Тихий американец
Шрифт:
В тот день я писал уже второе письмо, но на этот раз не порвал его, хотя так же мало надеялся на благоприятный ответ. Оно гласило:
«Дорогая Элен!
В апреле я вернусь в Англию, чтобы занять место редактора иностранного отдела. Как ты сама понимаешь, большой радости я не испытываю. Англия для меня — то место, где я стал неудачником. Я ведь так же, как и ты, хотел, чтобы наш брак длился как можно дольше, хотя и не разделял твоей веры в бога. По сей день не пойму, на чем мы потерпели крушение (ведь мы оба его не хотели), но подозреваю, что виной всему мой характер. Я знаю, как зло и жестоко я порой поступал. Теперь, кажется, я стал чуть-чуть получше — не добрее, но хотя бы спокойнее, — Восток мне в этом помог. А может, я просто стал на пять лет старше, да еще в ту пору, когда пять лет —
Фуонг окликнула меня с кровати, сказав, что трубка готова.
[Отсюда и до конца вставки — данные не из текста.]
/-- The last payload byte, one before it, and the last index of the buffer. -/
theorem witness_DataByteStored :
    ((reading .data 10 2 [1]).Reads .data ∧ (reading .data 10 2 [1]).block.RegisterInv) ∧
      ((reading .data 10 1 [1]).Reads .data ∧ (reading .data 10 1 [1]).block.RegisterInv) ∧
      ((reading .data 0xFFFF 65527 [1]).Reads .data ∧ (reading .data 0xFFFF 65527 [1]).block.RegisterInv) := by decide

theorem witness_ChecksumLowByteRead : (reading .crcLo 10 3 [0x9D]).Reads .crcLo := by decide

/-- A running CRC of 0xA000 finalises to 0x0005: the high byte 0 matches the low byte 5, the high byte 1 does not. -/
theorem witness_ChecksumCompared :
    let s := { reading .crcHi 10 3 [0] with
      block := { (reading .crcHi 10 3 [0]).block with rxAcc := 0xA000, crcRxLo := 5 } }
    s.Reads .crcHi ∧ s.rxBytes = 0 :: [] ∧ crcFinal s.config.crc s.block.rxAcc = half 5 0 ∧
      crcFinal s.config.crc s.block.rxAcc ≠ half 5 1 := by decide

/-- A state in CRC_HI whose running CRC is that of the frame's covered bytes. -/
theorem witness_ChecksumCompared_invariant :
    let b := { (reading .crcHi 7 0 [0]).block with
      rxAcc := crcFold CrcParams.modbus CrcParams.modbus.init [0x55, 7, 0, 0, 0, 0] }
    ({ reading .crcHi 7 0 [0] with block := b } : State).Reads .crcHi ∧ b.ChecksumInv CrcParams.modbus := by
  refine ⟨by decide, ?_, by simp [reading, fresh, State.resetWith, Block.reset]⟩
  intro bytes h
  cases h
  decide +kernel

theorem witness_EndOfStreamTruncates :
    let s := { reading .crcHi 10 3 [] with rxEof := true }
    s.Reads .crcHi ∧ RxPhase.crcHi ≠ .idle ∧ s.rxBytes = [] ∧ s.rxEof = true := by decide

theorem witness_EmptyStreamHolds :
    let s := reading .hunt 0 0 []
    s.Reads .hunt ∧ RxPhase.hunt ≠ .idle ∧ s.rxBytes = [] ∧ s.rxEof = false ∧ s.block.modelFault = none ∧
      s.turns = [] ∧ s.host.point = .stopped := by decide

theorem witness_CancelEndsRead : (reading .hunt 0 0 []).block.busy = true ∧ fresh.block.busy = false := by decide

theorem witness_FrameReadsBack :
    let bytes := [0x12, 0x34] ++ encodeFrame CrcParams.modbus 4 3 5 [1, 1, 1] ++ [0x55]
    let s := { withCommands [⟨3, []⟩, ⟨4, []⟩] with rxBytes := bytes }
    s.TakesCommand ∧ Memory.wf s.block.payBuf ∧ s.cmdPort = ⟨0x00000003, []⟩ :: [⟨4, []⟩] ∧
      (∀ x ∈ [(0x12 : Byte), 0x34], x ≠ 0x55) ∧ [(1 : Byte), 1, 1].length ≤ 65528 ∧
      s.rxBytes = [0x12, 0x34] ++ encodeFrame s.config.crc 4 3 5 [1, 1, 1] ++ [0x55] :=
  ⟨by decide, by decide, rfl, by decide, by decide, rfl⟩

theorem witness_DecisionTable :
    ([0x01, 0x00, 0x00] : List Byte) ∉ occupancyPayloads ∧ ([] : List Byte).length ≠ 4 ∧
      ¬ ((3 : Byte) = 3 ∧ (7 : Byte) = 5) ∧ ¬ ((3 : Byte) = 3 ∧ (7 : Byte) = 6) ∧ (5 : Byte) ≠ 4 := by decide

theorem witness_SilentRowsAnswerNone :
    Instr.envOther [7] = .envOther [7] ∧ Instr.nonReport 1 2 3 [] = .nonReport 1 2 3 [] := by decide

/-- Each row at the point that is the other's, and with no program running. -/
theorem witness_SetParamRowsDecodeToNone :
    (∀ r, (atPoint (.handshakeWait .roomType)).host.point ≠ .handshakeSend r) ∧
      (∀ r, (atPoint (.handshakeSend .roomType)).host.point ≠ .handshakeWait r) ∧
      (∀ r, fresh.host.point ≠ .handshakeSend r) ∧ (∀ r, fresh.host.point ≠ .handshakeWait r) := by
  refine ⟨?_, ?_, ?_, ?_⟩ <;> intro r h <;> cases h

theorem witness_DecodeRunsThePacketsRow :
    let s := holding 4 3 6
    s.block.pktValid = true ∧ s.host.point.handshakes = false ∧
      decode (.packet (packetKey s.block.funcReg s.block.a1Reg s.block.a2Reg) s.block.payload) =
        .ok (.bodyOtherLen []) := by decide

/-- Both ends of the normal exponents, zero, infinity and a NaN. -/
theorem witness_BodyValueFormula :
    ((0x00800000 : Word).extractLsb' 23 8).toNat = 1 ∧ ((0x7F000000 : Word).extractLsb' 23 8).toNat = 254 ∧
      ((0x80000001 : Word).extractLsb' 23 8).toNat = 0 ∧ ((0xFF800000 : Word).extractLsb' 23 8).toNat = 255 ∧
      ((0xFF800000 : Word).extractLsb' 0 23).toNat = 0 ∧ ((0x7FC00000 : Word).extractLsb' 0 23).toNat ≠ 0 := by decide

/-- Both ends of the numbers and of the payload index. -/
theorem witness_ViewReadHasNoSideEffect :
    fresh.block.modelFault = none ∧
      ({ fresh with turns := [.viewRead 15 0] } : State).turns = .viewRead 15 0 :: [] ∧ 15 ≤ 15 ∧ 15 < 16 ∧
      (6 = 6 ∧ 65527 ≤ 65527) ∧ 65527 < 65528 := by decide

theorem witness_SetParamIssuesEncode :
    ((atPoint (.handshakeSend .roomType)).host.point = .handshakeSend .roomType ∧ (zeros 65528).length ≤ 65528) ∧
      (let s := answered (.handshakeFrame .roomType) (.frame [0x55])
       s.host.point = .handshakeFrame .roomType ∧ s.ownResponse = some (.frame [0x55], s.readResponses)) ∧
      (atPoint (.sendIssue 4 3 5 [1])).host.point = .sendIssue 4 3 5 [1] ∧
      (let s := answered .sendWait (.frame [0x55])
       s.host.point = .sendWait ∧ s.ownResponse = some (.frame [0x55], s.readResponses)) ∧
      (atPoint .sendWait).ownResponse = none ∧ (atPoint (.handshakeFrame .roomType)).ownResponse = none :=
  ⟨⟨rfl, by simp [zeros_length]⟩, by decide⟩

/-- Each outcome of an acknowledgment, for both registers. -/
theorem witness_AckMovesHandshake :
    let s := atPoint (.handshakeWait .roomType)
    let u := atPoint (.handshakeWait .gearThreshold)
    (s.host.point = .handshakeWait .roomType ∧
      encodeValue s.config.hsValueEnc (s.host.sensor.value .roomType) = some [1] ∧ s.config.hsAddr1 = 4 ∧
      SensorReg.address2 .roomType = 0x10) ∧
    (u.host.point = .handshakeWait .gearThreshold ∧
      encodeValue u.config.hsValueEnc (u.host.sensor.value .gearThreshold) = some [3] ∧ u.config.hsAddr1 = 4 ∧
      SensorReg.address2 .gearThreshold = 0x0C) ∧
    [(2 : Byte)] ≠ [1] ∧ ¬ ((4 : Byte) = 4 ∧ (0x0C : Byte) = 0x10) := by decide

/-- Both ends of the one-byte range, and a bound already reached or not. -/
theorem witness_HandshakeSendBounded :
    (atPoint (.handshakeSend .roomType)).host.point = .handshakeSend .roomType ∧
      encodeValue .oneByte (-1) = none ∧ encodeValue .oneByte 0 = some [0] ∧ encodeValue .oneByte 255 = some [0xFF] ∧
      encodeValue .oneByte 256 = none ∧ (none : Option Nat) ≠ some 0 ∧ some 0 = some fresh.host.sends := by decide

theorem witness_HandshakeReadOutcomes :
    let s := answered (.handshakeWait .roomType) (.read .packetOk (some (ackPacket 0x10 1)))
    let u := answered (.handshakeWait .roomType) (.read .truncated none)
    let v := answered (.handshakeWait .roomType) (.read .packetOk (some (ackPacket 0x0C 3)))
    s.ownResponse = some (.read .packetOk (some (ackPacket 0x10 1)), s.readResponses) ∧
      u.ownResponse = some (.read .truncated none, u.readResponses) ∧
      v.ownResponse = some (.read .packetOk (some (ackPacket 0x0C 3)), v.readResponses) ∧
      s.host.point = .handshakeWait .roomType ∧ (atPoint (.handshakeWait .roomType)).ownResponse = none ∧
      (atPoint (.handshakeRead .roomType)).host.point = .handshakeRead .roomType := by decide

theorem witness_GearOnlyAfterRoomAck :
    let s := answered (.handshakeWait .roomType) (.read .packetOk (some (ackPacket 0x10 1)))
    s.host.point.inGearHandshake = false ∧ After (step s) (fun t => t.host.point.inGearHandshake) := by decide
— Минуточку, — попросил я.
«Если бы я хотел лицемерить, — продолжал я, — то мог бы встать в благородную позу, изобразить, что все это мне нужно ради кого-то другого. Но это неправда, а мы привыкли говорить друг другу только правду. Я прошу ради себя, ради себя одного. Я люблю одну женщину, люблю очень сильно, мы прожили с ней больше двух лет. Она была мне предана, но может, я знаю, без меня обойтись. Если я с ней расстанусь, она некоторое время, вероятно, слегка погорюет, но трагедии для нее не будет. Она выйдет за кого-нибудь замуж, обзаведется семьей. Глупо, что я все это тебе пишу: сам подсказываю тебе ответ. Но именно потому, что я говорю правду, ты можешь поверить, что потерять ее — для меня смерти подобно. Я не прошу тебя „рассудить здраво“ (ведь здравый смысл и так есть только у тебя) или „быть милосердной“ (милосердие — непомерно большое слово для того, о чем я прошу, да и не так уж я заслуживаю милосердия). Наоборот, я прошу у тебя безрассудства — поступка, несвойственного твоему характеру. Я хочу, чтобы ты (тут а задумался, какое бы выбрать слово, и так его и не нашел) чутко ко мне отнеслась и, не рассуждая, сделала бы то, о чем я прошу. Знаю, что тебе было бы легче дать опрометчивый ответ по телефону, чем посылать его на расстояние в тринадцать тысяч километров. Если бы ты протелеграфировала мне одно слово: „Согласна“!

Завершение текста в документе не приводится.